_EXERCISE PROMPT_
Beginning with the first line, transcribe the entries below exactly through the line containing "rw [getLsbD_xor_one_shiftLeft _", inclusive.

====== INFORMATION ======

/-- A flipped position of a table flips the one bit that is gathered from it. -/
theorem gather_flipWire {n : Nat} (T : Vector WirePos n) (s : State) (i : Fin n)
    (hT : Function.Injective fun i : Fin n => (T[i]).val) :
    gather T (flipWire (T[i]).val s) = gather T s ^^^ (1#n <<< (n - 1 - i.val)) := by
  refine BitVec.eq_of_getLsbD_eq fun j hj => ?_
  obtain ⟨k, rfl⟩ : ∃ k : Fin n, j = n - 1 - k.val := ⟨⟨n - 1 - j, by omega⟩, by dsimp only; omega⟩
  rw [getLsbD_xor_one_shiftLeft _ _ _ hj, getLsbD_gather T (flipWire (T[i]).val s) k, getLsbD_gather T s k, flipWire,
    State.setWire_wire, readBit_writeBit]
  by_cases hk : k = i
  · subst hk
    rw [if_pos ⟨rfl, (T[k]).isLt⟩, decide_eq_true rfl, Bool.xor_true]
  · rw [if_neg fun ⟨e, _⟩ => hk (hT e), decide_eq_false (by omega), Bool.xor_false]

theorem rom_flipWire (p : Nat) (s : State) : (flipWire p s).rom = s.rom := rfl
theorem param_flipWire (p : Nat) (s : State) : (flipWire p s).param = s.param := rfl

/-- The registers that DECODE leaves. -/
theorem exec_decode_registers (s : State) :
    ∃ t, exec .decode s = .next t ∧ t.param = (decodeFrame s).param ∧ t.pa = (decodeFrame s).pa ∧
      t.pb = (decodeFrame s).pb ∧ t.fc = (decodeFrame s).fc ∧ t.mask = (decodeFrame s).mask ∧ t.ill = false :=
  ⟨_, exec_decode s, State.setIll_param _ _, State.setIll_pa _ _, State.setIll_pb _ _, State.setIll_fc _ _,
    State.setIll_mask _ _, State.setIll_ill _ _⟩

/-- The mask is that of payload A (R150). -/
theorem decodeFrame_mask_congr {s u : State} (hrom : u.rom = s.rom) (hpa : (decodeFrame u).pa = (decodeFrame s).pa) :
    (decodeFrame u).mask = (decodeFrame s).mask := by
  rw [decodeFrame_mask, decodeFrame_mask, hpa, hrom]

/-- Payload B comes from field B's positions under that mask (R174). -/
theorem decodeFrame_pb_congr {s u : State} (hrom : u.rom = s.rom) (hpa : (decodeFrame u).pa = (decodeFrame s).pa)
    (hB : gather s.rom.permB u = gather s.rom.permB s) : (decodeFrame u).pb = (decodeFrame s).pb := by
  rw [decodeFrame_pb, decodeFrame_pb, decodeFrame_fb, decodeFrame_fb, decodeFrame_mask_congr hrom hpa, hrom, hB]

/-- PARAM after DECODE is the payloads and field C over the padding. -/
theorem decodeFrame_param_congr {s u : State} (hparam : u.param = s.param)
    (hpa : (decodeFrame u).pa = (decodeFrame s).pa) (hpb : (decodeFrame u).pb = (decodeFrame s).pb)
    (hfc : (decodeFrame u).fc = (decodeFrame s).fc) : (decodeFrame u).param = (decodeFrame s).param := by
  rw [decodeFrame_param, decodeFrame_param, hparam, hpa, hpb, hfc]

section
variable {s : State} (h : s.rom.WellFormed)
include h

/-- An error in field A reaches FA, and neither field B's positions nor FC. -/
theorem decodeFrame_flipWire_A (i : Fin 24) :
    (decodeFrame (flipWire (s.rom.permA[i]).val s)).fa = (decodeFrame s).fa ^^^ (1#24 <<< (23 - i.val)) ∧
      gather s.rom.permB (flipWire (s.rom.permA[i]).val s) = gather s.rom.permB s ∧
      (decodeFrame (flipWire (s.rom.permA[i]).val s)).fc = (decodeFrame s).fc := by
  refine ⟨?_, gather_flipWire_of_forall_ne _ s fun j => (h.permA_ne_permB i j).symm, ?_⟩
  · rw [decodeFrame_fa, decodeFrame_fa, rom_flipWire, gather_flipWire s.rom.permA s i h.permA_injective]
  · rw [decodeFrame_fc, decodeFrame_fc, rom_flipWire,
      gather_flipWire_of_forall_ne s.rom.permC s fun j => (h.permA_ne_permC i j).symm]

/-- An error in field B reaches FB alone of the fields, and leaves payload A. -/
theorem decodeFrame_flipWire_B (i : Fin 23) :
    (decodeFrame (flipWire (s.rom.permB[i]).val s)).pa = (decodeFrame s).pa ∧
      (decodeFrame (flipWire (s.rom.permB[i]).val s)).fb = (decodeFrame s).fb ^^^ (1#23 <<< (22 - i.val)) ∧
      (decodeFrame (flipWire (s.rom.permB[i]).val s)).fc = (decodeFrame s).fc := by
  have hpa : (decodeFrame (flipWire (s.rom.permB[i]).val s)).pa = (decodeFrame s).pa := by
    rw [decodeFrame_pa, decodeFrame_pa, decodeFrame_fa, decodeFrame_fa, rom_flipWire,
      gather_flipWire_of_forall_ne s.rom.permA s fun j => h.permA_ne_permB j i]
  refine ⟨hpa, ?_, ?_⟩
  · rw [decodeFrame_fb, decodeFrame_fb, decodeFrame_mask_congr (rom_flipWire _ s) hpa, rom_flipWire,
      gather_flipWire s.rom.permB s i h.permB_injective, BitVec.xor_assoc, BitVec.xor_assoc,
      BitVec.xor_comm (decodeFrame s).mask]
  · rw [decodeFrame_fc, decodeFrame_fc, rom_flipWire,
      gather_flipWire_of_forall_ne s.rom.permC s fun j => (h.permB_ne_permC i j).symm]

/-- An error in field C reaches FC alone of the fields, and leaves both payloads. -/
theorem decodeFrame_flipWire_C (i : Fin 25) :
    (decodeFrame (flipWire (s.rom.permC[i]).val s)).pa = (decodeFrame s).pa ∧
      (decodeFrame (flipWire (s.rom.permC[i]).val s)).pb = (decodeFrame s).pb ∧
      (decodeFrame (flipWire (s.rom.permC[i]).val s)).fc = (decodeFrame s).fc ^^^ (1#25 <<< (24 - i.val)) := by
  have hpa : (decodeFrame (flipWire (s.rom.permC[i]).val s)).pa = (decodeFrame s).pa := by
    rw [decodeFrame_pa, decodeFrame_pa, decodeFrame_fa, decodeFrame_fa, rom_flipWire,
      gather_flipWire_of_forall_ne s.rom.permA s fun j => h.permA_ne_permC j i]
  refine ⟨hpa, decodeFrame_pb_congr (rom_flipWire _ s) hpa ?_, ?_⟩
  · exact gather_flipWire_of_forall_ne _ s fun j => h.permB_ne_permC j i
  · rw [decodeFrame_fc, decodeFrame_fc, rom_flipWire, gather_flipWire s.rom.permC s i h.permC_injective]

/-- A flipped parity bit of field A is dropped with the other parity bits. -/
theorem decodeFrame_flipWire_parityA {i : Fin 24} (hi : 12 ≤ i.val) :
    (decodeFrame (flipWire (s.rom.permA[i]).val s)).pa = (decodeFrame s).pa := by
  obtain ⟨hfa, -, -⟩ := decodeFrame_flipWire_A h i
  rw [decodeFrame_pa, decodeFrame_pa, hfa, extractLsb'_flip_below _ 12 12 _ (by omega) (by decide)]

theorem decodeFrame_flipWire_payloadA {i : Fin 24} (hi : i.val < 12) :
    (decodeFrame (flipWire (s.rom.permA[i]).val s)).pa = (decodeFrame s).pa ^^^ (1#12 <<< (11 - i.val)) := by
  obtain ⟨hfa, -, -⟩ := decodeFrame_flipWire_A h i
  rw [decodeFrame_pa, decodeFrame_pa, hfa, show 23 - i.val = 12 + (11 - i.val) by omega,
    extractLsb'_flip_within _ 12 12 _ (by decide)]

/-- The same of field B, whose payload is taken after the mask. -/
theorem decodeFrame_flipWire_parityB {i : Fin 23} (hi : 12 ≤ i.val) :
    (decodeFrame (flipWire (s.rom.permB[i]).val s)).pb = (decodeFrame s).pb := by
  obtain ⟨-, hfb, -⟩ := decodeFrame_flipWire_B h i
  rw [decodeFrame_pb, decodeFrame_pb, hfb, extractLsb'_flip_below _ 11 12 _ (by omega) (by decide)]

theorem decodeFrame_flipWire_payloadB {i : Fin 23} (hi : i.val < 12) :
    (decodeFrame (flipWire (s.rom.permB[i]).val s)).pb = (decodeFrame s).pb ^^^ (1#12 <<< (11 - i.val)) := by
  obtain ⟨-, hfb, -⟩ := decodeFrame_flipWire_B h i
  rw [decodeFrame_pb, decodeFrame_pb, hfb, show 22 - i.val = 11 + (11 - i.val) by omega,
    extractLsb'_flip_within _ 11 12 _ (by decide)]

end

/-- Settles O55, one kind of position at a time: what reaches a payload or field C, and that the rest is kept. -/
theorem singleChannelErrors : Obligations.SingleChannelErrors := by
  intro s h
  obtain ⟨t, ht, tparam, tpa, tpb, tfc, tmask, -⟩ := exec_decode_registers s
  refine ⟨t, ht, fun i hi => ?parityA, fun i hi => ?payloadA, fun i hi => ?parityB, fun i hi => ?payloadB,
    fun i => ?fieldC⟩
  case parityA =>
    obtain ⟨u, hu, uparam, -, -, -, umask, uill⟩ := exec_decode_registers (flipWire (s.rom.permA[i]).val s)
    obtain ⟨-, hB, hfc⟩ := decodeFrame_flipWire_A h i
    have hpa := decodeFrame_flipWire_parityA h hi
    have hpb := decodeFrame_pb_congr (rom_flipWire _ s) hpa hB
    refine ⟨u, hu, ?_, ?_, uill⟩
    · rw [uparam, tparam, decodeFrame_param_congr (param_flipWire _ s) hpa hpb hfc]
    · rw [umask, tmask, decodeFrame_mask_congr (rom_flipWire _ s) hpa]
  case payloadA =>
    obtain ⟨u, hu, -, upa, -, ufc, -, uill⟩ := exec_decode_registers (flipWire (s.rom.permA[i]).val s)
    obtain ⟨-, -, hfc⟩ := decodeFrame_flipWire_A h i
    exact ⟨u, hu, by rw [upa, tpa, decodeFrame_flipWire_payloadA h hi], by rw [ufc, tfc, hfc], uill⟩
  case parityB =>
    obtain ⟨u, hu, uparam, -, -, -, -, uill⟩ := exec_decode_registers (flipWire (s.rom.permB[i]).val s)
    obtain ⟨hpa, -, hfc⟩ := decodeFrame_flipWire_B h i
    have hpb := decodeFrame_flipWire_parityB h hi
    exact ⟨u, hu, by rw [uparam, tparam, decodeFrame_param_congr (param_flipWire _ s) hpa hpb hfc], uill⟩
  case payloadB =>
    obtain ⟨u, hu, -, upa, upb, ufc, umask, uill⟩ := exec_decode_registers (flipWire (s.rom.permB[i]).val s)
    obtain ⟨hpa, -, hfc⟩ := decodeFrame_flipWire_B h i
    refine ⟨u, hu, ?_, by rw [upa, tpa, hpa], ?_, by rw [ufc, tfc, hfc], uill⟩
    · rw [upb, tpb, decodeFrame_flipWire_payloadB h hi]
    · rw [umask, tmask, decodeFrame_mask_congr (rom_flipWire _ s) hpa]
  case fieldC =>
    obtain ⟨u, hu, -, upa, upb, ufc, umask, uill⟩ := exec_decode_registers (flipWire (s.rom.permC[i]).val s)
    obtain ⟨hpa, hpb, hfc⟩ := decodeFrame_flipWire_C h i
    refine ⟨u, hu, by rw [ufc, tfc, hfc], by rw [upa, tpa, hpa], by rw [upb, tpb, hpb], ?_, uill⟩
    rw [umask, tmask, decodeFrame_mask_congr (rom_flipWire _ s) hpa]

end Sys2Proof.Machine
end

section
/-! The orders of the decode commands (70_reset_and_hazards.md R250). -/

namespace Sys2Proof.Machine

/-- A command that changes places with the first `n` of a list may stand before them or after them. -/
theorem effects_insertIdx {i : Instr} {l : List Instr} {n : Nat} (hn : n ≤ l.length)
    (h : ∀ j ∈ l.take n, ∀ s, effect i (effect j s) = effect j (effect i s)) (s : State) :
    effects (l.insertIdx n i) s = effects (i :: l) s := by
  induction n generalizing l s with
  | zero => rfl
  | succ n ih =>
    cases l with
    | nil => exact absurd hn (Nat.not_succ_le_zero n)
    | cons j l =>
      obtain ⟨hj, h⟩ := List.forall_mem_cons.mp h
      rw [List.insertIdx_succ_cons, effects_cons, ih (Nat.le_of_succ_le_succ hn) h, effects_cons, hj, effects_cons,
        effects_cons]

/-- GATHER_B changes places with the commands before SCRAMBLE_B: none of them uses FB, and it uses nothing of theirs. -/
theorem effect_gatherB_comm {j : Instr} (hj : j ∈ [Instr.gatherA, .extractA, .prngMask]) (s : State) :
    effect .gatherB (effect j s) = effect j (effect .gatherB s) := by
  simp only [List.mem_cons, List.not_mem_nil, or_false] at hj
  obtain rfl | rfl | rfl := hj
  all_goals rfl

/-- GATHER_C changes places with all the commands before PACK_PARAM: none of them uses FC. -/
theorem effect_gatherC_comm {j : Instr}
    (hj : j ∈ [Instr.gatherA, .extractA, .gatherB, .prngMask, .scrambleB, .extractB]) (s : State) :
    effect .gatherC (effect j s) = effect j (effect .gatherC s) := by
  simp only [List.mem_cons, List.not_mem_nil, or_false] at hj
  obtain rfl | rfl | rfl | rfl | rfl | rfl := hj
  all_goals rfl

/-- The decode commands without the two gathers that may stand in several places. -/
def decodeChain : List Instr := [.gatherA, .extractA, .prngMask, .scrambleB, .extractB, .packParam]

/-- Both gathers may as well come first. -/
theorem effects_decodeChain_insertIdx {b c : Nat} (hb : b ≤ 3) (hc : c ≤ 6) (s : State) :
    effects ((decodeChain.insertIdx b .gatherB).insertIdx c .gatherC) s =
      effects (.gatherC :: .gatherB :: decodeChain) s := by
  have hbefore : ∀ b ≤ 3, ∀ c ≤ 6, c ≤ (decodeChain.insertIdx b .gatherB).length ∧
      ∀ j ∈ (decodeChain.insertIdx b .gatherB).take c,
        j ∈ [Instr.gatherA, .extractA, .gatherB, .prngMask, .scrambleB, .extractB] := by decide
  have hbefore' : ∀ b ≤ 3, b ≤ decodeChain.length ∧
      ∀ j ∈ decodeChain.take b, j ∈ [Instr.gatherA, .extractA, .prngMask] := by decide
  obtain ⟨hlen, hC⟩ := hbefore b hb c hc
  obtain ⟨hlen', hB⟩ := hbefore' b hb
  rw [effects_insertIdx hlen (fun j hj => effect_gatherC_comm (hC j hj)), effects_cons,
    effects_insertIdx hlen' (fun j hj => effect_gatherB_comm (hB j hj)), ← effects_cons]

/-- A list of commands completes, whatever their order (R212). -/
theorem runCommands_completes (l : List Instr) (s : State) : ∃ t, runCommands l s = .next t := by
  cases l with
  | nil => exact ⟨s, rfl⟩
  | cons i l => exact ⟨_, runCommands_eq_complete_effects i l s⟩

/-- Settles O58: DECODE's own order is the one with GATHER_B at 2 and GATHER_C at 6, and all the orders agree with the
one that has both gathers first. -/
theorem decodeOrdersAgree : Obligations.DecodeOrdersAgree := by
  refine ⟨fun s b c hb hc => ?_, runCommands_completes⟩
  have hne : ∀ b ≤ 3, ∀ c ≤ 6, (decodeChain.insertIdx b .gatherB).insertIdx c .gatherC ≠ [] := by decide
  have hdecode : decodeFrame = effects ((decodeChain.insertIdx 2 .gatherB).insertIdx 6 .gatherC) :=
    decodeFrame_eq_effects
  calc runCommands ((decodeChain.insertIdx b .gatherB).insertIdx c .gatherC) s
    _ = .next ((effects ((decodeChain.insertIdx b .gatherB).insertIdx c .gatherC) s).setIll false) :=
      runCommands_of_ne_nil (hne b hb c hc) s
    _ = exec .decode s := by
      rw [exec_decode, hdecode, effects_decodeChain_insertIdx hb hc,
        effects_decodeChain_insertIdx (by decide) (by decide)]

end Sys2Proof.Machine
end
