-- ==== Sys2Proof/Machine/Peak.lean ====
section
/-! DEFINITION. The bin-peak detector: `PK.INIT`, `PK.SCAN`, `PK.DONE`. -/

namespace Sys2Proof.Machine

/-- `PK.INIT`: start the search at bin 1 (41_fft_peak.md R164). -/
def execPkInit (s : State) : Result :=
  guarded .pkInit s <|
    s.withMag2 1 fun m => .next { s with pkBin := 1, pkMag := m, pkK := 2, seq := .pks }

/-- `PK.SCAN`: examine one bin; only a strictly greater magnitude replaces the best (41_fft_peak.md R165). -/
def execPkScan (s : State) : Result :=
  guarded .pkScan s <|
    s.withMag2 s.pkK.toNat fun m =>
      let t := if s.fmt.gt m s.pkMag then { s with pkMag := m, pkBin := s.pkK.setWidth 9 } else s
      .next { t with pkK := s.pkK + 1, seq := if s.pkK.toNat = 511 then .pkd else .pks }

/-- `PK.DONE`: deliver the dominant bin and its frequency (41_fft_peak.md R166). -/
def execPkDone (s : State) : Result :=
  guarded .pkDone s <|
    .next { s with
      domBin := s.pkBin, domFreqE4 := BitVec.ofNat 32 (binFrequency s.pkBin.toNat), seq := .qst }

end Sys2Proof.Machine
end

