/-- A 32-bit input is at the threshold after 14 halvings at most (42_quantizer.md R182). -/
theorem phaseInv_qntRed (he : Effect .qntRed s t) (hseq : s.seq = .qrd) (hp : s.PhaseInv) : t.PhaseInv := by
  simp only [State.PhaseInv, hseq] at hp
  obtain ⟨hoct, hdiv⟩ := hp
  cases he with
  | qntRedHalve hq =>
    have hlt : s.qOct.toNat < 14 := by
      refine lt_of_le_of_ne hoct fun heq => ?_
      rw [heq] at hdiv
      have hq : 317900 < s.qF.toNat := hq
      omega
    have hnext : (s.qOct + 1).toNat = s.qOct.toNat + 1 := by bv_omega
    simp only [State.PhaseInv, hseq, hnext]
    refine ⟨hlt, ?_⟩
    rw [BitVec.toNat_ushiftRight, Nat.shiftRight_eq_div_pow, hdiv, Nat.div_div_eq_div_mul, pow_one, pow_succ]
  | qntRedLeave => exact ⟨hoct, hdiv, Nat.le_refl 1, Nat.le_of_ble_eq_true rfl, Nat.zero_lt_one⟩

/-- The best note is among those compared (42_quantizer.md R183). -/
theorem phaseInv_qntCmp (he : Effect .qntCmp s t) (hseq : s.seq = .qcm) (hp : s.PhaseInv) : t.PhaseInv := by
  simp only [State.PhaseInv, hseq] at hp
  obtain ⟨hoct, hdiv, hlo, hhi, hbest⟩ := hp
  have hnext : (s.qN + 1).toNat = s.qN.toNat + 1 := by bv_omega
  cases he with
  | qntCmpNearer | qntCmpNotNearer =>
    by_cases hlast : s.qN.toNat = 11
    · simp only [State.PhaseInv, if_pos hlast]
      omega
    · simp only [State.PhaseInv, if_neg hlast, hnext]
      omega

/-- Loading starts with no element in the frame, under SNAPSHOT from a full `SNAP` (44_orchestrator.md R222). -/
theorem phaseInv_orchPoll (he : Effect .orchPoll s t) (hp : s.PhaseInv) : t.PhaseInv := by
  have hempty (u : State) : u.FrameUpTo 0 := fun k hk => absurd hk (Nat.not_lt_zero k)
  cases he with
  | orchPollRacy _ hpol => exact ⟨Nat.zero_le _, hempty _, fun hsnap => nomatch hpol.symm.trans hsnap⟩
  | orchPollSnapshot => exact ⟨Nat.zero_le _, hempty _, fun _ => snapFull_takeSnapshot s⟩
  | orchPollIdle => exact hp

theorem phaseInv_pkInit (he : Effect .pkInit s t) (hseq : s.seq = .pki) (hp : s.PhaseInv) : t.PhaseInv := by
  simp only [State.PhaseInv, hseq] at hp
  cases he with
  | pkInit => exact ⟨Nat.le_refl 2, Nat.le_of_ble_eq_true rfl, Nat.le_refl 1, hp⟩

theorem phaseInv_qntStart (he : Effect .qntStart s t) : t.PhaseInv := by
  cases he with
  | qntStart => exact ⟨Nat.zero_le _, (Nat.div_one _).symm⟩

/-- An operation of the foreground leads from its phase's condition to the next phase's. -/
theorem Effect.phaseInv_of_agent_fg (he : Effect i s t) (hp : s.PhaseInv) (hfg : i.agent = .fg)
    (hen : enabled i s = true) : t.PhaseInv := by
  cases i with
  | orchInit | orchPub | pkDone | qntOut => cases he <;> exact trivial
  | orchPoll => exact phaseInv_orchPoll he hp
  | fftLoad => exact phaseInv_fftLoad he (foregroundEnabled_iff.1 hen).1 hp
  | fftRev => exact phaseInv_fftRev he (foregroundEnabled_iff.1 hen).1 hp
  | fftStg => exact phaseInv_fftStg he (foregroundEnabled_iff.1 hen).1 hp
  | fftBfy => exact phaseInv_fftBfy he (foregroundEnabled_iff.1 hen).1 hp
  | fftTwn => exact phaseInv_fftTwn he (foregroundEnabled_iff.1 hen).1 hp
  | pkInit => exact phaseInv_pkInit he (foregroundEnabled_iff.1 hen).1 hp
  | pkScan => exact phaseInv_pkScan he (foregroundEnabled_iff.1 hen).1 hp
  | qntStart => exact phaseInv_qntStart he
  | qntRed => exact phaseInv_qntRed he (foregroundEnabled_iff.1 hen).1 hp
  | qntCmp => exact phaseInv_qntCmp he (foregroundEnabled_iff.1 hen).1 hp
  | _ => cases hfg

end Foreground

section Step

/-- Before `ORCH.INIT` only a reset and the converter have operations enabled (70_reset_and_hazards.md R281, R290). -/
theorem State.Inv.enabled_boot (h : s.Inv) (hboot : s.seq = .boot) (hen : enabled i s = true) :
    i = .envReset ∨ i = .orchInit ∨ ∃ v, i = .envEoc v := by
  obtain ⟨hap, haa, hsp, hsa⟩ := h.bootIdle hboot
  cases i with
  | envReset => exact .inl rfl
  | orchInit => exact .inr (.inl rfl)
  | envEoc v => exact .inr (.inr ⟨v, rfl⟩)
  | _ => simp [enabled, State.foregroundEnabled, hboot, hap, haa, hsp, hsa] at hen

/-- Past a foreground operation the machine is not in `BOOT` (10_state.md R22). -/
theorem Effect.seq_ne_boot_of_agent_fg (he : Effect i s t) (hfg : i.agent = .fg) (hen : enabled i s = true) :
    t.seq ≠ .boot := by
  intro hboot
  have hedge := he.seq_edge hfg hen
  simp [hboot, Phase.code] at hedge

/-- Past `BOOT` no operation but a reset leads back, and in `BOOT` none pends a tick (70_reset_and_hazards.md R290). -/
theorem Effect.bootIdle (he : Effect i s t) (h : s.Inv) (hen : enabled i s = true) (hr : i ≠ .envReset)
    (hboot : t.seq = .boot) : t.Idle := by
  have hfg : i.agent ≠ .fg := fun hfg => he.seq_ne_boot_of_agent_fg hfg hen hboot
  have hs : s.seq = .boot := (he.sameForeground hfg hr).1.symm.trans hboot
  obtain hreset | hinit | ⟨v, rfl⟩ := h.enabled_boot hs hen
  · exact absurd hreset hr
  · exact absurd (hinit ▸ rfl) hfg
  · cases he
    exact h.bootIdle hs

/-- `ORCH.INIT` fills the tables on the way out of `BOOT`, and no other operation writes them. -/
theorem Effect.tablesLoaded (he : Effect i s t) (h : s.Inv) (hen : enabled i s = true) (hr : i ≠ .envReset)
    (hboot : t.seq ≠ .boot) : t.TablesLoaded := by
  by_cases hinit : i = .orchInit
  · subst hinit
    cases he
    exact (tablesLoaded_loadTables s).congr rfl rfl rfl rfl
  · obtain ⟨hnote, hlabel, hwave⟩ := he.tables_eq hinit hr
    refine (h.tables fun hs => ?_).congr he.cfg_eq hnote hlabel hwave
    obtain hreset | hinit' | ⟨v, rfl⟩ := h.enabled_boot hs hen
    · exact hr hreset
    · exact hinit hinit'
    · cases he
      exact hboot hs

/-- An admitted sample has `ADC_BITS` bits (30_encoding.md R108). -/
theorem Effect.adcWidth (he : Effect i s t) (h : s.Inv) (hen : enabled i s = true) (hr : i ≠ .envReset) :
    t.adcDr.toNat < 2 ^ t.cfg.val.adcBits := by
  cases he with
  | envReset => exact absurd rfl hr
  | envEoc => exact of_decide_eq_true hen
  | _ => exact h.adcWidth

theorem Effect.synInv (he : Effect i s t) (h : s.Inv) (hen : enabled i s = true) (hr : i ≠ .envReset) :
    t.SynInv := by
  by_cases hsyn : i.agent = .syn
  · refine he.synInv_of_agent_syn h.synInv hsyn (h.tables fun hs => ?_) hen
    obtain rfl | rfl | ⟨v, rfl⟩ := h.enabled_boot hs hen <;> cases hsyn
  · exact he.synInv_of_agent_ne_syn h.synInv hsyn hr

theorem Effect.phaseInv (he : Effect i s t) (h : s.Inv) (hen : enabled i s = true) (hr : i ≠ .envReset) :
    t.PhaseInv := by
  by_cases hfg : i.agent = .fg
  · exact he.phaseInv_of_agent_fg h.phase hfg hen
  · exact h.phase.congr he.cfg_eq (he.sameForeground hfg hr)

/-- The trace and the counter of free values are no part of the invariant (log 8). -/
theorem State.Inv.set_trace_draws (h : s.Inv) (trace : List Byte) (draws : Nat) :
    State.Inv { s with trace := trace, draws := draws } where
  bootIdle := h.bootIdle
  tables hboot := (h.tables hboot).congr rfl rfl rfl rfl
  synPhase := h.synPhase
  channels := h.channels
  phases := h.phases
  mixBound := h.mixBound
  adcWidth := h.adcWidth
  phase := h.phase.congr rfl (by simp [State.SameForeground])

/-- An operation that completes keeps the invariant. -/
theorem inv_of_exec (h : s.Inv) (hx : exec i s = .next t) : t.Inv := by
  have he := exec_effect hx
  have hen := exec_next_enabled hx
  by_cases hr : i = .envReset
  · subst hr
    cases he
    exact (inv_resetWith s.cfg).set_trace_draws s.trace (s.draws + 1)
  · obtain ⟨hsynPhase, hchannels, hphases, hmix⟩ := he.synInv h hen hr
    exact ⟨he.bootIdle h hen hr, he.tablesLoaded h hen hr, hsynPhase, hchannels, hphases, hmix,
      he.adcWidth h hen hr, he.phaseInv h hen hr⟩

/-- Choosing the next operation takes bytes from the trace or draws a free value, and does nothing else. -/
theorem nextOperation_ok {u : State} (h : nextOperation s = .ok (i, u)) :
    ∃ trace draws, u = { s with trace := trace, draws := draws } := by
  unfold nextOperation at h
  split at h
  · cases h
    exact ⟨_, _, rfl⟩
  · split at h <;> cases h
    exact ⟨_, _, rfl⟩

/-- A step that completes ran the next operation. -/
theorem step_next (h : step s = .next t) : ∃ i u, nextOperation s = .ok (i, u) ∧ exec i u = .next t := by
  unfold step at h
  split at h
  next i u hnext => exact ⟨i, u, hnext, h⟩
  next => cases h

======

_PROBLEM SOLUTION_
/-- A flipped position of a table flips the one bit that is gathered from it. -/
theorem gather_flipWire {n : Nat} (T : Vector WirePos n) (s : State) (i : Fin n)
    (hT : Function.Injective fun i : Fin n => (T[i]).val) :
    gather T (flipWire (T[i]).val s) = gather T s ^^^ (1#n <<< (n - 1 - i.val)) := by
  refine BitVec.eq_of_getLsbD_eq fun j hj => ?_
  obtain ⟨k, rfl⟩ : ∃ k : Fin n, j = n - 1 - k.val := ⟨⟨n - 1 - j, by omega⟩, by dsimp only; omega⟩
  rw [getLsbD_xor_one_shiftLeft _ _ _ hj, getLsbD_gather T (flipWire (T[i]).val s) k, getLsbD_gather T s k, flipWire,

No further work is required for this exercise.